In Peter Norvig’s talk The Unreasonable Effectiveness of Data, starting at 37:42, he describes a translation algorithm based on Bayes’ theorem. Pick the English word that has the highest posterior probability as the translation. No surprise here. Then at 38:16 he says something curious.
So this is all nice and theoretical and pure, but as well as being mathematically inclined, we are also realists. So we experimented some, and we found out that when you raise that first factor [in Bayes' theorem] to the 1.5 power, you get a better result.
In other words, if we change Bayes’ theorem (!) the algorithm works better. He goes on to explain
Now should we dig up Bayes and notify him that he was wrong? No, I don’t think that’s it. …
I imagine most statisticians would respond that this cannot possibly be right. While it appears to work, there must be some underlying reason why and we should find that reason before using an algorithm based on an ad hoc tweak.

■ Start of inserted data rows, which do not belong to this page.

theorem supplySample_out (vin12 : BitVec 16) (vin5 : BitVec 16) {s : State} (h₀ : Out L₀ s₀ s)
    (hL : Key.sub supplySampleOut L₀ = true) :
    Out L₀ s₀ (supplySample vin12 vin5 s) := by
  unfold supplySample
  repeat'
    first
      | with_reducible assumption | with_reducible apply Out.puts_nil | with_reducible apply Out.puts_cons
      | with_reducible apply Out.put | with_reducible apply State.beyond_out | with_reducible apply Out.when
      | with_reducible apply Out.post | with_reducible apply Out.evt | with_reducible apply State.ovTrip_out
      | with_reducible apply State.powerFail_out | with_reducible apply State.stmLatchAll_out
      | with_reducible apply Out.putB | with_reducible apply State.checkGrant_out | exact Key.hasA rfl
      | exact Key.hasW | exact Out.sub hL rfl | intro _ | with_reducible apply Out.ite | split | dsimp only [id_eq]
      | (rename_i e; with_reducible refine Out.of_eq e ?_)

theorem chopperFail_out (current : Nat) {s : State} (h₀ : Out L₀ s₀ s)
    (hL : Key.sub [.w 17 8, .w 17 12, .w 17 76, .w 17 13107200, .p .edges, .p .inbox] L₀ = true) :
    Out L₀ s₀ (chopperFail current s) := by
  unfold chopperFail
  repeat'
    first
      | with_reducible assumption | with_reducible apply Out.evt | with_reducible apply Out.count
      | with_reducible apply Out.put | with_reducible apply Out.when | with_reducible apply Out.post
      | exact Key.hasA rfl | exact Key.hasW | exact Out.sub hL rfl | intro _ | with_reducible apply Out.ite | split
      | dsimp only [id_eq] | (rename_i e; with_reducible refine Out.of_eq e ?_)

theorem State.ocTrip_out {s : State} (stage : Nat) (inst : Nat) (current : Nat) (h₀ : Out L₀ s₀ s)
    (hL : Key.sub [.w 17 12, .p .edges, .p .inbox] L₀ = true) :
    Out L₀ s₀ (State.ocTrip s stage inst current) := by
  unfold State.ocTrip
  repeat'
    first
      | with_reducible assumption | with_reducible apply Out.post | with_reducible apply Out.evt | exact Key.hasA rfl
      | exact Key.hasW | exact Out.sub hL rfl | intro _ | with_reducible apply Out.ite | split | dsimp only [id_eq]
      | (rename_i e; with_reducible refine Out.of_eq e ?_)

/-- What `spindleOvercurrent` may change. -/
def spindleOvercurrentOut : List Key :=
  [.w 17 8, .w 17 12, .w 17 72, .w 17 80, .a 17 6488064 268435456,
    .w 17 12320768, .w 17 12517376, .w 17 12582912, .a 17 12713984 268435456, .a 17 12779520 268435456,
    .a 17 24903680 268435456, .p .edges, .p .inbox]

theorem spindleOvercurrent_out (current : Nat) {s : State} (h₀ : Out L₀ s₀ s)
    (hL : Key.sub spindleOvercurrentOut L₀ = true) :
    Out L₀ s₀ (spindleOvercurrent current s) := by
  unfold spindleOvercurrent
  repeat'
    first
      | with_reducible assumption | with_reducible apply State.checkGrant_out | with_reducible apply Out.puts_nil
      | with_reducible apply Out.puts_cons | with_reducible apply Out.put | with_reducible apply Out.count
      | with_reducible apply State.ocTrip_out | exact Key.hasA rfl | exact Key.hasW | exact Out.sub hL rfl | intro _
      | with_reducible apply Out.ite | split | dsimp only [id_eq]
      | (rename_i e; with_reducible refine Out.of_eq e ?_)

/-- What `vcmOvercurrent` may change. -/
def vcmOvercurrentOut : List Key :=
  [.w 17 8, .w 17 12, .w 17 72, .a 17 6488064 268435456,
    .a 17 12124160 268435456, .w 17 12320768, .a 17 12648448 268435456, .a 17 12713984 268435456,
    .a 17 12779520 268435456, .a 17 24903680 268435456, .p .edges, .p .inbox]

theorem vcmOvercurrent_out (a : Act) (current : Nat) {s : State} (h₀ : Out L₀ s₀ s)
    (hL : Key.sub vcmOvercurrentOut L₀ = true) :
    Out L₀ s₀ (vcmOvercurrent a current s) := by
  unfold vcmOvercurrent
  repeat'
    first
      | with_reducible assumption | with_reducible apply State.checkGrant_out | with_reducible apply Out.puts_nil
      | with_reducible apply Out.puts_cons | with_reducible apply Out.put | with_reducible apply State.ocTrip_out
      | exact Key.hasA rfl | exact Key.hasW | exact Out.sub hL rfl | intro _ | with_reducible apply Out.ite | split
      | dsimp only [id_eq] | (rename_i e; with_reducible refine Out.of_eq e ?_)

/-- What `vcmTripReopen` may change. -/
def vcmTripReopenOut : List Key :=
  [.a 2 32 4, .w 11 8, .w 11 12, .w 11 84, .w 17 8, .w 17 12, .w 17 28, .w 17 72,
    .w 17 12320768, .a 17 12648448 268435456, .a 17 12713984 268435456, .a 17 12779520 268435456, .w 17 12976128,
    .a 17 24903680 268435456, .p .edges, .p .inbox]

theorem vcmTripReopen_out (a : Act) {s : State} (h₀ : Out L₀ s₀ s)
    (hL : Key.sub vcmTripReopenOut L₀ = true) :
    Out L₀ s₀ (vcmTripReopen a s) := by
  unfold vcmTripReopen
  repeat'
    first
      | with_reducible assumption | with_reducible apply Out.put | with_reducible apply State.refreshAct_out
      | with_reducible apply State.plCheck_out | with_reducible apply Out.puts_nil
      | with_reducible apply Out.puts_cons | with_reducible apply State.setBit_out
      | with_reducible apply State.stmRetract_out | exact Key.hasA rfl | exact Key.hasW | exact Out.sub hL rfl
      | intro _ | with_reducible apply Out.ite | split | dsimp only [id_eq]
      | (rename_i e; with_reducible refine Out.of_eq e ?_)

theorem maCurrentLimit_out (a : Act) {s : State} (h₀ : Out L₀ s₀ s)
    (hL : Key.sub [.w 14 0, .w 17 8, .w 17 12, .a 17 12189696 268435456, .p .edges, .p .inbox] L₀ = true) :
    Out L₀ s₀ (maCurrentLimit a s) := by
  unfold maCurrentLimit
  repeat'
    first
      | with_reducible assumption | with_reducible apply Out.puts_nil | with_reducible apply Out.puts_cons
      | with_reducible apply Out.put | with_reducible apply State.setBit_out | with_reducible apply State.ocTrip_out
      | exact Key.hasA rfl | exact Key.hasW | exact Out.sub hL rfl | intro _ | with_reducible apply Out.ite | split
      | dsimp only [id_eq] | (rename_i e; with_reducible refine Out.of_eq e ?_)

theorem State.maClear_out {s : State} (mask : Nat) (hw : Nat) (h₀ : Out L₀ s₀ s)
    (hL : Key.sub [.w 17 8] L₀ = true) :
    Out L₀ s₀ (State.maClear s mask hw) := by
  unfold State.maClear
  repeat'
    first
      | with_reducible assumption | with_reducible apply Out.put | exact Key.hasA rfl | exact Key.hasW
      | exact Out.sub hL rfl | intro _ | with_reducible apply Out.ite | split | dsimp only [id_eq]
      | (rename_i e; with_reducible refine Out.of_eq e ?_)

theorem maOffClear_out (mask : BitVec 4) (hw : BitVec 4) {s : State} (h₀ : Out L₀ s₀ s)
    (hL : Key.sub [.w 17 8] L₀ = true) :
    Out L₀ s₀ (maOffClear mask hw s) := by
  unfold maOffClear
  repeat'
    first
      | with_reducible assumption | with_reducible apply State.maClear_out | exact Key.hasA rfl | exact Key.hasW
      | exact Out.sub hL rfl | intro _ | with_reducible apply Out.ite | split | dsimp only [id_eq]
      | (rename_i e; with_reducible refine Out.of_eq e ?_)

theorem smOvervoltage_out {s : State} (h₀ : Out L₀ s₀ s)
    (hL : Key.sub [.w 17 8, .w 17 12, .w 17 12320768, .w 17 13172736, .p .edges] L₀ = true) :
    Out L₀ s₀ (smOvervoltage s) := by
  unfold smOvervoltage
  repeat'
    first
      | with_reducible assumption | with_reducible apply State.ovTrip_out | exact Key.hasA rfl | exact Key.hasW
      | exact Out.sub hL rfl | intro _ | with_reducible apply Out.ite | split | dsimp only [id_eq]
      | (rename_i e; with_reducible refine Out.of_eq e ?_)

theorem State.tryResume_out {s : State} (h₀ : Out L₀ s₀ s)
    (hL : Key.sub [.w 17 8, .w 17 12910592, .w 66 5046272] L₀ = true) :
    Out L₀ s₀ (State.tryResume s) := by
  unfold State.tryResume
  repeat'
    first
      | with_reducible assumption | with_reducible apply State.setBit_out | with_reducible apply Out.puts_nil
      | with_reducible apply Out.puts_cons | with_reducible apply Out.put | exact Key.hasA rfl | exact Key.hasW
      | exact Out.sub hL rfl | intro _ | with_reducible apply Out.ite | split | dsimp only [id_eq]
      | (rename_i e; with_reducible refine Out.of_eq e ?_)

theorem stmResume_out {s : State} (h₀ : Out L₀ s₀ s)
    (hL : Key.sub [.w 17 8, .w 17 12910592, .w 66 5046272] L₀ = true) :
    Out L₀ s₀ (stmResume s) := by
  unfold stmResume
  repeat'
    first
      | with_reducible assumption | with_reducible apply State.tryResume_out | with_reducible apply Out.put
      | exact Key.hasA rfl | exact Key.hasW | exact Out.sub hL rfl | intro _ | with_reducible apply Out.ite | split
      | dsimp only [id_eq] | (rename_i e; with_reducible refine Out.of_eq e ?_)

theorem State.autonomous_out {s : State} (h₀ : Out L₀ s₀ s)
    (hL : Key.sub [.w 17 8, .w 17 12, .w 17 72, .a 17 6488064 268435456, .w 17 11993088, .w 17 12320768, .a 17 12713984 268435456,
    .a 17 12779520 268435456, .w 17 12845056, .w 17 12910592, .a 17 24903680 268435456, .p .edges, .p .inbox] L₀ = true) :
    Out L₀ s₀ (State.autonomous s) := by
  unfold State.autonomous
  repeat'
    first
      | with_reducible assumption | with_reducible apply State.stmLatchAll_out | with_reducible apply Out.evt
      | with_reducible apply Out.puts_nil | with_reducible apply Out.puts_cons | with_reducible apply Out.put
      | with_reducible apply State.dropGrants_out | with_reducible apply Out.post
      | with_reducible apply State.stmRetractAll_out | with_reducible apply Out.foldl
      | with_reducible apply Out.foldlFst | exact Key.hasA rfl | exact Key.hasW | exact Out.sub hL rfl | intro _
      | with_reducible apply Out.ite | split | dsimp only [id_eq]
      | (rename_i e; with_reducible refine Out.of_eq e ?_)

/-- What `heartbeatMiss` may change. -/
def heartbeatMissOut : List Key :=
  [.a 2 32 4, .w 12 8, .w 13 8, .w 13 12, .w 13 76, .w 13 1572864, .w 13 2359296,
    .w 13 2424832, .w 13 20250624, .w 14 8, .w 14 24, .w 14 4259840, .w 14 4325376, .w 16 8, .w 16 8519680,
    .w 16 8912896, .w 16 9502720, .w 16 9568256, .w 16 10551296, .w 16 10878976, .w 16 23068672, .w 16 23789568,
    .w 17 8, .w 17 12, .w 17 68, .w 17 72, .a 17 6488064 268435456, .w 17 11927552, .w 17 11993088, .w 17 12320768,
    .a 17 12713984 268435456, .a 17 12779520 268435456, .w 17 12845056, .w 17 12910592, .w 17 13762560,
    .a 17 24903680 268435456, .w 18 8, .w 18 12, .w 18 72, .w 18 786432, .w 18 20578304, .w 19 16,
    .a 19 1310720 268435456, .a 19 1376256 268435456, .a 19 22413312 268435456, .a 19 22478848 268435456,
    .w 66 5046272, .w 66 11730944, .p .win, .p .edges, .p .inbox, .p .chn, .p .seqs, .p .pa, .p .jq, .p .jact]

theorem heartbeatMiss_out (atStrongman : Bool) {s : State} (h₀ : Out L₀ s₀ s)
    (hL : Key.sub heartbeatMissOut L₀ = true) :
    Out L₀ s₀ (heartbeatMiss atStrongman s) := by
  unfold heartbeatMiss
  repeat'
    first
      | with_reducible assumption | with_reducible apply Out.count | with_reducible apply Out.puts_nil
      | with_reducible apply Out.puts_cons | with_reducible apply Out.put | with_reducible apply State.autonomous_out
      | with_reducible apply Out.post | with_reducible apply State.crlCoast_out
      | with_reducible apply State.stopAssert_out | exact Key.hasA rfl | exact Key.hasW | exact Out.sub hL rfl
      | intro _ | with_reducible apply Out.ite | split | dsimp only [id_eq]
      | (rename_i e; with_reducible refine Out.of_eq e ?_)

theorem heartbeatAdvance_out {s : State} (h₀ : Out L₀ s₀ s)
    (hL : Key.sub [.w 17 11796480, .w 66 4980736, .w 66 11599872] L₀ = true) :
    Out L₀ s₀ (heartbeatAdvance s) := by
  unfold heartbeatAdvance
  repeat'
    first
      | with_reducible assumption | with_reducible apply Out.bump | with_reducible apply Out.when
      | exact Key.hasA rfl | exact Key.hasW | exact Out.sub hL rfl | intro _ | with_reducible apply Out.ite | split
      | dsimp only [id_eq] | (rename_i e; with_reducible refine Out.of_eq e ?_)

theorem autonomousBrake_out {s : State} (h₀ : Out L₀ s₀ s)
    (hL : Key.sub [.w 17 12320768, .w 17 12845056] L₀ = true) :
    Out L₀ s₀ (autonomousBrake s) := by
  unfold autonomousBrake
  repeat'
    first
      | with_reducible assumption | with_reducible apply Out.puts_nil | with_reducible apply Out.puts_cons
      | with_reducible apply Out.put | exact Key.hasA rfl | exact Key.hasW | exact Out.sub hL rfl | intro _
      | with_reducible apply Out.ite | split | dsimp only [id_eq]
      | (rename_i e; with_reducible refine Out.of_eq e ?_)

While such a reaction is understandable, it’s also a little hypocritical. Statisticians are constantly drawing inference from empirical data without understanding the underlying mechanisms that generate the data. When analyzing someone else’s data, a statistician will say that of course we’d rather understand the underlying mechanism than fit statistical models, that’s just not always possible. Reality is too complicated and we’ve got to do the best we can.
I agree, but that same reasoning applied at a higher level of abstraction could be used to accept Norvig’s translation algorithm. Here’s this model (derived from spurious math, but we’ll ignore that). Let’s see empirically how well it works.